▶ **WORK INSTRUCTIONS**: For the records below, give the number of lines in which "andThen" appears, and add nothing else.

▶ **EXERCISE DATA**:
/-- INT n (46_system.md R280): its trap entry is part of it. -/
theorem perform_int (x : Operands) (s : State) (hx : x.fit .int = true) :
    ∃ m, m.start = some s.ip ∧ m.op = some (opcodeByte .int) ∧ m.vec = some (low x.imm) ∧
      perform .int x s =
        .next ((({ s.past .int with phase := trapPhase (low x.imm) } : State).setMd m).trapped (low x.imm)) := by
  have hr : dataReads .int = [[]] := rfl
  have hp : prefetched .int x s = ({ s.past .int with phase := .fetchingOperands } : State).setMd
      { start := some s.ip, op := some (opcodeByte .int), vec := some (low x.imm) } := rfl
  refine ⟨{ start := some s.ip, op := some (opcodeByte .int), vec := some (low x.imm) }, rfl, rfl, rfl, ?_⟩
  refine (perform_of_runs hx (by simp) hr hp (Runs.step rfl Runs.nil) (ws := [[]]) rfl rfl (Runs.cons rfl Runs.nil)).trans ?_
  refine congrArg _ (Eq.trans ?_ (trapEntry_vec _ (low x.imm) rfl))
  rfl

end Sys2Proof.Machine
end

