/-- OUT of AX (47_io.md R302): both ports are resolved before a byte is written. -/
theorem perform_out16 (dx : Bool) (x : Operands) (s : State) (hx : x.fit (.out dx .w16) = true) :
    let oc : Opcode := .out dx .w16
    let p := (if dx then s.dx else x.imm).toNat
    (∀ q t, resolve2 p s = .error (q, t) →
      ∃ m, m.start = some s.ip ∧ m.op = some (opcodeByte oc) ∧
        perform oc x s =
          .next (raise .ioMemoryNotConnected (.bus .io q) ((({ t.past oc with phase := .writeback } : State)).setMd m))) ∧
    (∀ r r' t, resolve2 p s = .ok (r, r', t) →
      ∃ m, m.vec = none ∧
        perform oc x s =
          .next (((deviceWrite r' (high s.ax) (deviceWrite r (low s.ax) t)).past oc).settle m)) := by
  intro oc p
  have hperf := perform_out dx .w16 x s hx
  have hwrite : runActs none [.writePortLo] (s.atOutput dx .w16 (if dx then s.dx else x.imm)) =
      (claimPort2 p (s.atOutput dx .w16 (if dx then s.dx else x.imm))).andThen fun s =>
        busWrite .io s.md.portNumber (low s.md.result) s := by
    rw [runActs_single]; rfl
  rw [claimPort2_eq, State.atOutput, resolve2_atCore] at hwrite
  constructor
  · intro q t h
    rw [h] at hwrite
    have hip : t.ip = s.ip := by
      unfold resolve2 at h
      cases h1 : resolve p s with
      | none => rw [h1] at h; cases h; rfl
      | some a =>
        obtain ⟨r, u⟩ := a
        rw [h1] at h
        simp only at h
        cases h2 : resolve (p + 1) u with
        | none => rw [h2] at h; cases h; exact resolve_ip h1
        | some b => rw [h2] at h; cases h
    refine ⟨{ start := some s.ip, op := some (opcodeByte oc), port := some (if dx then s.dx else x.imm),
              res := some (s.reg .w16 0) }, rfl, rfl, hperf.trans (congrArg _ ?_)⟩
    simp only [writePort, runSubSteps]
    rw [State.atOutput, hwrite, State.past, hip]
    rfl
  · intro r r' t h
    rw [h] at hwrite
    obtain ⟨u, h1, h2⟩ : ∃ u, resolve p s = some (r, u) ∧ resolve (p + 1) u = some (r', t) := by
      unfold resolve2 at h
      cases h1 : resolve p s with
      | none => rw [h1] at h; cases h
      | some a =>
        obtain ⟨r0, u⟩ := a
        rw [h1] at h
        simp only at h
        cases h2 : resolve (p + 1) u with
        | none => rw [h2] at h; cases h
        | some b =>
          obtain ⟨r1, u1⟩ := b
          rw [h2] at h
          cases h
          exact ⟨u, rfl, h2⟩
    have h1' : resolve p t = some (r, t) := resolve_stays h1 h2
    have hp2 := resolve_present h2
    have h2' : resolve (p + 1) (deviceWrite r (low s.ax) t) = some (r', deviceWrite r (low s.ax) t) :=
      resolve_of_present hp2.1 (by rw [deviceWrite_devices]; exact hp2.2.1)
    refine ⟨{ start := some s.ip, op := some (opcodeByte oc), port := some (if dx then s.dx else x.imm),
              res := some (s.reg .w16 0), sub := 2 }, rfl, hperf.trans (congrArg _ ?_)⟩
    have hlo : ∀ q : Metadata, q.port = some (if dx then s.dx else x.imm) → q.res = some s.ax →
        busWrite .io (t.atCore (s.ip + BitVec.ofNat 16 (opcodeLength oc)) .writeback q).md.portNumber
          (low (t.atCore (s.ip + BitVec.ofNat 16 (opcodeLength oc)) .writeback q).md.result)
          (t.atCore (s.ip + BitVec.ofNat 16 (opcodeLength oc)) .writeback q) =
        .go ((deviceWrite r (low s.ax) t).atCore (s.ip + BitVec.ofNat 16 (opcodeLength oc)) .writeback q) := by
      intro q hq hr
      have e1 : (t.atCore (s.ip + BitVec.ofNat 16 (opcodeLength oc)) .writeback q).md.portNumber = p := by
        show (q.port.getD 0).toNat = p
        rw [hq]; rfl
      have e2 : (t.atCore (s.ip + BitVec.ofNat 16 (opcodeLength oc)) .writeback q).md.result = s.ax := by
        show q.res.getD 0 = s.ax
        rw [hr]; rfl
      rw [e1, e2, busWrite_io, resolve_atCore, h1']
      simp only [Option.map_some, deviceWrite_atCore]
    have hhi : ∀ q : Metadata, q.port = some (if dx then s.dx else x.imm) → q.res = some s.ax →
        runActs none [.writePortHi]
          ((deviceWrite r (low s.ax) t).atCore (s.ip + BitVec.ofNat 16 (opcodeLength oc)) .writeback q) =
        .go ((deviceWrite r' (high s.ax) (deviceWrite r (low s.ax) t)).atCore (s.ip + BitVec.ofNat 16 (opcodeLength oc))
          .writeback q) := by
      intro q hq hr
      have e1 : ((deviceWrite r (low s.ax) t).atCore (s.ip + BitVec.ofNat 16 (opcodeLength oc)) .writeback q).md.portNumber = p := by
        show (q.port.getD 0).toNat = p
        rw [hq]; rfl
      have e2 : ((deviceWrite r (low s.ax) t).atCore (s.ip + BitVec.ofNat 16 (opcodeLength oc)) .writeback q).md.result = s.ax := by
        show q.res.getD 0 = s.ax
        rw [hr]; rfl
      rw [runActs_single]
      simp only [Act.run]
      rw [e1, e2, busWrite_io, resolve_atCore, h2']
      simp only [Option.map_some, deviceWrite_atCore]
    simp only [Flow.andThen] at hwrite
    simp only [writePort, runSubSteps]
    rw [State.atOutput, hwrite, hlo _ rfl rfl]
    simp only []
    rw [show State.bumpSub ((deviceWrite r (low s.ax) t).atCore (s.ip + BitVec.ofNat 16 (opcodeLength oc)) .writeback
      { start := some s.ip, op := some (opcodeByte oc), port := some (if dx then s.dx else x.imm),
        res := some (s.reg .w16 0) }) =
      (deviceWrite r (low s.ax) t).atCore (s.ip + BitVec.ofNat 16 (opcodeLength oc)) .writeback
      { start := some s.ip, op := some (opcodeByte oc), port := some (if dx then s.dx else x.imm),
        res := some (s.reg .w16 0), sub := 1 } from rfl, hhi _ rfl rfl]
    have hip : (deviceWrite r' (high s.ax) (deviceWrite r (low s.ax) t)).ip = s.ip := by
      rw [deviceWrite_ip, deviceWrite_ip, resolve_ip h2, resolve_ip h1]
    simp only []
    rw [State.past, hip]
    exact closeInstruction_settle (by simp) ({ deviceWrite r' (high s.ax) (deviceWrite r (low s.ax) t) with
      ip := s.ip + BitVec.ofNat 16 (opcodeLength oc), phase := .writeback }) _

end Sys2Proof.Machine
end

▶ **TASK ANSWER**: 2